In this case, not sharing is caring. The “sharing culture” made popular through social media has little place in video conferencing. Before recording a meeting or capturing a screenshot of the participants, always ask for consent in advance from the full roster of attendees. Knowing that a video conference will be photographed or recorded could have a bearing on what others are willing to discuss.

Manage Yourself

14. Minimize Distractions

While de-activating audio and video features can keep distractions from affecting the other participants, you will need to manage noise and disruptions on your end to give your full attention to the meeting.

Move out of high-traffic zones in your home, keep your door closed, and ask family members to be considerate.

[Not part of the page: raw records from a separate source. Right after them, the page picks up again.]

theorem MenuEntrySound.scanWord {e : MenuEntry} (h : MenuEntrySound e) (j : Nat) (w : Word) :
    MenuEntrySound (scanWord e j w) := by
  unfold Machine.scanWord
  split_ifs
  · exact ((h.scanChar _).scanChar _).scanChar _
  · exact h

theorem menuMapSound_nil : MenuMapSound [] := ⟨Nat.zero_le 16, List.nodup_nil, nofun⟩

/-- A change of each entry that keeps its address keeps the Map's bound and its addresses. -/
theorem MenuMapSound.map {m : List MenuEntry} (h : MenuMapSound m) {f : MenuEntry → MenuEntry}
    (haddr : ∀ e, (f e).addr = e.addr) (hf : ∀ {e}, MenuEntrySound e → MenuEntrySound (f e)) :
    MenuMapSound (m.map f) where
  length := by simpa using h.length
  distinct := by simpa [Function.comp_def, haddr] using h.distinct
  entries := List.forall_mem_map.2 fun e he => hf (h.entries e he)

theorem MenuMapSound.menuOperand {m : List MenuEntry} (h : MenuMapSound m) (a : Addr) (j : Nat) (w : Word) :
    MenuMapSound (menuOperand a j w m) := by
  refine h.map (fun e => ?_) (fun {e} he => ?_) <;> split_ifs
  · exact scanWord_addr e j w
  · rfl
  · exact he.scanWord j w
  · exact he

theorem MenuMapSound.menuInvalidate {m : List MenuEntry} (h : MenuMapSound m) (a : Addr) :
    MenuMapSound (menuInvalidate a m) := by
  refine h.map (fun e => ?_) (fun {e} he => ?_) <;> split_ifs
  · rfl
  · rfl
  · exact ⟨he.count, he.scanned, he.items, he.layout⟩
  · exact he

/-- R94: the entry built anew stands alone under its address, and the oldest of sixteen others gives way. -/
theorem MenuMapSound.menuStart {m : List MenuEntry} (h : MenuMapSound m) {e : MenuEntry} (he : MenuEntrySound e) :
    MenuMapSound (menuStart e m) := by
  unfold Machine.menuStart
  dsimp only
  generalize hothers : m.filter (fun x => x.addr != e.addr) = others
  have sub : List.Sublist others m := hothers ▸ List.filter_sublist
  have ne : ∀ x ∈ others, x.addr ≠ e.addr := by
    rw [← hothers]
    exact fun x hx => bne_iff_ne.1 (List.mem_filter.1 hx).2
  have hlength := sub.length_le.trans h.length
  generalize hkept : (if others.length < 16 then others else others.drop 1) = kept
  have keptSub : List.Sublist kept others := by
    rw [← hkept]
    split_ifs
    · exact .refl _
    · exact List.drop_sublist 1 others
  have keptLength : kept.length < 16 := by
    rw [← hkept]
    split_ifs with hlt
    · exact hlt
    · rw [List.length_drop]
      omega
  refine ⟨?_, ?_, ?_⟩
  · simpa using keptLength
  · rw [List.map_append, List.map_singleton]
    refine List.nodup_append.2 ⟨h.distinct.sublist ((keptSub.trans sub).map _), by simp, ?_⟩
    simpa using fun x hx => ne x (keptSub.subset hx)
  · intro x hx
    rcases List.mem_append.1 hx with hx | hx
    · exact h.entries x ((keptSub.trans sub).subset hx)
    · exact List.mem_singleton.1 hx ▸ he

/-! ### The echo records -/

section
variable {e : EchoUnit} (h : EchoSound e)
include h

theorem EchoSound.withPicked (x : Option Name) : EchoSound { e with picked := x } :=
  ⟨h.item, h.readoutLength, h.readoutNames⟩

theorem EchoSound.withText (x : Option TextRecord) : EchoSound { e with text := x } :=
  ⟨h.item, h.readoutLength, h.readoutNames⟩

theorem EchoSound.withItem {x : Option ItemEcho} (hx : ∀ i, x = some i → 1 ≤ i.frames ∧ i.frames ≤ 8) :
    EchoSound { e with item := x } :=
  ⟨hx, h.readoutLength, h.readoutNames⟩

/-- R176: an item echo is asked for with 8 frames. -/
theorem EchoSound.withNewItem (a : Addr) (i n : Nat) :
    EchoSound { e with item := some { textAddr := a, start := i, length := n, frames := 8 } } :=
  h.withItem fun _ hi => Option.some.inj hi ▸ by simp

theorem EchoSound.afterPick (k : Key) (p : Snapshot) : EchoSound (e.afterPick k p) := by
  unfold EchoUnit.afterPick
  repeat' split
  · exact h
  · exact h.withPicked _
  · exact h
  · exact h.withNewItem ..
  · exact h

theorem EchoSound.afterClose (u : GateUnit) : EchoSound (e.afterClose u) := by
  unfold EchoUnit.afterClose
  cases u.gate with
  | none => exact h
  | some g =>
    rw [Option.elim_some]
    cases tallyWinner g.openTime u.tally with
    | none => exact h
    | some w => exact h.afterPick _ _

/-- R176: a frame end takes one frame of the item echo, and the echo with its last. -/
theorem EchoSound.frameEnd : EchoSound { e with item := echoOneFrameOn e.item, readouts := [] } := by
  refine ⟨fun i hi => ?_, by simp, by simp⟩
  obtain ⟨j, hj, hi⟩ := Option.bind_eq_some_iff.1 hi
  have := h.item j hj
  split_ifs at hi with last
  obtain rfl := Option.some.inj hi
  dsimp only
  omega

/-- R179: a name that the readout list does not hold joins it only while it has room. -/
theorem EchoSound.withReadout {n : Name} {a : Addr} (room : readoutListed e.readouts n a = true)
    (fresh : e.readouts.any (fun x => x.1 == n) = false) :
    EchoSound { e with readouts := e.readouts ++ [(n, a)] } := by
  have new : ∀ x ∈ e.readouts, x.1 ≠ n := by simpa using fresh
  have hnone : e.readouts.find? (fun x => x.1 == n) = none := by simpa using new
  rw [readoutListed, hnone] at room
  refine ⟨h.item, ?_, ?_⟩
  · simpa using room
  · rw [List.map_append, List.map_singleton]
    exact List.nodup_append.2 ⟨h.readoutNames, by simp, by simpa using new⟩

15. Save Snacking for Later

Save snacking for later—or earlier. Eating while on video conference is a no-no. Munching in front of the group while close to the camera—as you are when video conferencing—subjects the participants to an up-close and (too) personal view of your food consumption process.

However, it’s perfectly fine to sip quietly from a glass of water or cup of coffee or tea. If the meeting threatens to last for more than two hours, you may want to ask the host in advance to schedule a five-minute break at the halfway point.

Final Thoughts

Even though bosses are now beginning to ask workers to spend some of their workdays on-site, up to 80 percent will permit employees to work remotely at least part of the time, which means more video conferencing in your future.[3] Mastering these video conferencing etiquette tips will help you dial in—as well as dial back—your participation and demonstrate your unwavering level of engagement to the team.